-- ==== Sys2Proof/Machine/Home.lean ====
section
/-! DEFINITION. Homes and translation: RAS records (R422, R423), messages to the host (R393), page walks (R366 to R369), writes at a
home with presence, watches and poison (R210, R214, R225), and the accesses that the device itself makes in a context. -/

namespace Sys2Proof.Machine

/-- The die of a physical address's home slice (R192). -/
def homeDie (pa : Nat) : Nat :=
  let g := pa / 512
  (g.xor ((g / 2 ^ 9).xor ((g / 2 ^ 18).xor ((g / 2 ^ 27).xor (g / 2 ^ 36))))) % 512 / 64

/-- The die of a physical tile: bits [12:10] of its PTN (R13). -/
def ptnDie (ptn : Nat) : Nat := ptn / 1024

/-! ## Messages to the host -/

/-- N of the message ring (R391). -/
def State.ringSize (s : State) : Nat := 2 ^ (s.hmn.toNat % 16 + 4)

/-- Bytes padded with zeros to a length. -/
def padTo (n : Nat) (l : List Byte) : List Byte := (l ++ List.replicate (n - l.length) 0).take n

/-- A message of R394: TYPE, CTX, six zero bytes and the body. -/
def messageBytes (type ctx : Nat) (body : List Byte) : List Byte :=
  padTo 128 ([BitVec.ofNat 8 type, BitVec.ofNat 8 ctx] ++ List.replicate 6 0 ++ body)

/-- Messages that wait are written while the ring has room and the Courier link carries traffic: the message, then the index at HMW (R393,
R421). -/
def State.drainMessages (s : State) : State :=
  let rec go : Nat → State → State
    | 0, s => s
    | k + 1, s =>
      match s.msgs with
      | [] => s
      | m :: rest =>
        if (BitVec.ofNat 64 s.msgIndex - s.hmr).toNat = s.ringSize then s
        else
          let a := s.hmb.toNat + 128 * (s.msgIndex % s.ringSize)
          let h := Memory.writeBytes s.host a m
          let h := Memory.writeBytes h s.hmw.toNat (leBytes 8 (s.msgIndex + 1))
          go k { s with host := h, msgIndex := s.msgIndex + 1, msgs := rest }
  if s.courierDown then s else go s.msgs.length s

/-- HOST_MESSAGE: a message is made and, when the ring has room, written (R393). -/
def State.hostMessage (s : State) (type ctx : Nat) (body : List Byte) : State :=
  { s with msgs := s.msgs ++ [messageBytes type ctx body] }.drainMessages

/-- A feature bit in force (R357, R358). -/
def State.feature (s : State) (bit : Nat) : Bool := s.featDone && s.feat0a.getLsbD bit

/-! ## RAS -/

/-- A RAS record (R422). -/
def rasBytes (src sev ctx die count : Nat) (loc : Word) (ptn seq : Nat) : List Byte :=
  padTo 64 (leBytes 1 src ++ leBytes 1 sev ++ leBytes 1 ctx ++ leBytes 1 die ++ leBytes 4 count ++ leBytes 8 loc.toNat
    ++ leBytes 2 ptn ++ leBytes 6 0 ++ leBytes 8 seq)

/-- A record beyond those that may wait is counted, saturating (R423, R424). -/
def State.dropRas (s : State) : State := { s with rasDrop := if s.rasDrop.toNat = 2 ^ 32 - 1 then s.rasDrop else s.rasDrop + 1 }

/-- A record goes to the Postmaster of its die, or to the host as a type-5 message; at most 1,024 wait (R423). -/
def State.postRas (s : State) (rec : List Byte) (ctx : Nat) : State :=
  let s := { s with rasSeq := s.rasSeq + 1 }
  if s.feature 3 then
    (if s.rasWait.length < 1024 then { s with rasWait := s.rasWait ++ [rec] } else s.dropRas)
  else if (s.msgs.filter fun m => m.head? == some 5).length < 1024 then s.hostMessage 5 ctx rec
  else s.dropRas

/-- RAS_RECORD for an event that is not a corrected error: it is counted, saturating, and makes one record (R422 to R424). -/
def State.ras (s : State) (src sev ctx die : Nat) (loc : Word) (ptn : Nat) : State :=
  let k := die * 64 + src
  let c := Tab.get (0, 0) s.rasCnt k
  let n := Nat.min (c.1 + 1) (2 ^ 32 - 1)
  let s := { s with rasCnt := Tab.put s.rasCnt k (n, c.2) }
  s.postRas (rasBytes src sev ctx die n loc ptn s.rasSeq.toNat) ctx

/-- A record whose LOC the specification does not give: a free value (notes/assumptions/3.md). -/
def State.rasOpen (s : State) (src sev ctx die ptn : Nat) : State :=
  let (loc, s) := s.free 64
  s.ras src sev ctx die loc ptn
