-- ==== Sys2Proof/Machine/Ops.lean ====
section
/-! DEFINITION. The shared operations: the ready queue (R152, R155), signals and slots (R146 to R148), frames (R150, R176), taking a trap
(R376) and returning from one (R379), and outstanding requests with their completions (R170, R171, R215 to R218). -/

namespace Sys2Proof.Machine

/-! ## The ready queue -/

/-- QN of a frame (R142), an entry that waits for a place of the queue among them (notes/assumptions/52.md). -/
def PartCore.qn (c : PartCore) (frm : Nat) : Nat := (c.ready.filter fun e => e.frm = frm).length + (c.late.filter fun e => e.frm = frm).length

/-- The ready entries of a frame, those that wait for a place too, are removed (R150, R379). -/
def PartCore.dropEntries (c : PartCore) (frm : Nat) : PartCore :=
  { c with ready := c.ready.filter fun e => e.frm ≠ frm, late := c.late.filter fun e => e.frm ≠ frm }

/-- Places taken in a core's ready queue: entries, and places kept for tasks taken up (R152, R157). -/
def State.readyTaken (s : State) (ptn core : Nat) : Nat :=
  ((s.ctxsOn ptn).map fun e =>
    let c := s.partCore e.1 e.2 core
    c.ready.length + c.tasks.length).foldl (· + ·) 0

/-- Whether anything waits for a place of a core's ready queue. -/
def State.waitsForPlace (s : State) (ptn core : Nat) : Bool :=
  (s.ctxsOn ptn).any fun e => (s.partCore e.1 e.2 core).frames.any (fun f => f.2.ovf) || !(s.partCore e.1 e.2 core).late.isEmpty

/-- Whether the core's queue has room and its overflow bitmap is empty (R147). -/
def State.queueOpen (s : State) (ptn core : Nat) : Bool :=
  decide (s.readyTaken ptn core < Config.readyPlaces) &&
    !s.waitsForPlace ptn core

/-- The class of an entry: 0 system, 1 urgent, 2 normal, 3 background; URG raises normal and background by one (R152). -/
def readyClass (launchClass : Nat) (urg : Bool) : Nat :=
  match launchClass with
  | 0 => 0
  | 1 => if urg then 1 else 2
  | _ => if urg then 2 else 3

/-- Entries of a core that a pick may take, oldest first within each context: the tile resident, the weight not zero, the frame not PARKED, and
the tile's part of the kernel not ended (R153, R184, R376). On a part that has ended the threadlets that an eviction has stopped since go on
(R37, R184). -/
def State.eligible (s : State) (ptn core : Nat) : List (Nat × Nat × Ready) :=
  (s.ctxsOn ptn).flatMap fun e =>
    if (s.tme e.1 e.2).st = .resident ∧ (s.ctx e.1).weight ≠ 0 then
      ((s.partCore e.1 e.2 core).ready.filter fun x =>
        (x.stopped || !(s.part e.1 e.2).ended) && (s.frame ⟨e.1, e.2, core, x.frm⟩).any fun f => f.st = .live).map fun x => (e.1, e.2, x)
    else []

/-- Whether a core's queue holds an entry of a class at all. -/
def State.classHeld (s : State) (ptn core cls : Nat) : Bool :=
  (s.ctxsOn ptn).any fun e => (s.partCore e.1 e.2 core).ready.any fun x => x.cls = cls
::::
> Exercise details
As listed above, the lines from the line with "def State.dropRas (s" to the line with "taking a trap" are to be echoed exactly, with both ends included and nothing added.

> Solved exercise
def State.dropRas (s : State) : State := { s with rasDrop := if s.rasDrop.toNat = 2 ^ 32 - 1 then s.rasDrop else s.rasDrop + 1 }

/-- A record goes to the Postmaster of its die, or to the host as a type-5 message; at most 1,024 wait (R423). -/
def State.postRas (s : State) (rec : List Byte) (ctx : Nat) : State :=
  let s := { s with rasSeq := s.rasSeq + 1 }
  if s.feature 3 then
    (if s.rasWait.length < 1024 then { s with rasWait := s.rasWait ++ [rec] } else s.dropRas)
  else if (s.msgs.filter fun m => m.head? == some 5).length < 1024 then s.hostMessage 5 ctx rec
  else s.dropRas

/-- RAS_RECORD for an event that is not a corrected error: it is counted, saturating, and makes one record (R422 to R424). -/
def State.ras (s : State) (src sev ctx die : Nat) (loc : Word) (ptn : Nat) : State :=
  let k := die * 64 + src
  let c := Tab.get (0, 0) s.rasCnt k
  let n := Nat.min (c.1 + 1) (2 ^ 32 - 1)
  let s := { s with rasCnt := Tab.put s.rasCnt k (n, c.2) }
  s.postRas (rasBytes src sev ctx die n loc ptn s.rasSeq.toNat) ctx

/-- A record whose LOC the specification does not give: a free value (notes/assumptions/3.md). -/
def State.rasOpen (s : State) (src sev ctx die ptn : Nat) : State :=
  let (loc, s) := s.free 64
  s.ras src sev ctx die loc ptn
-- ==== Sys2Proof/Machine/Ops.lean ====
section
/-! DEFINITION. The shared operations: the ready queue (R152, R155), signals and slots (R146 to R148), frames (R150, R176), taking a trap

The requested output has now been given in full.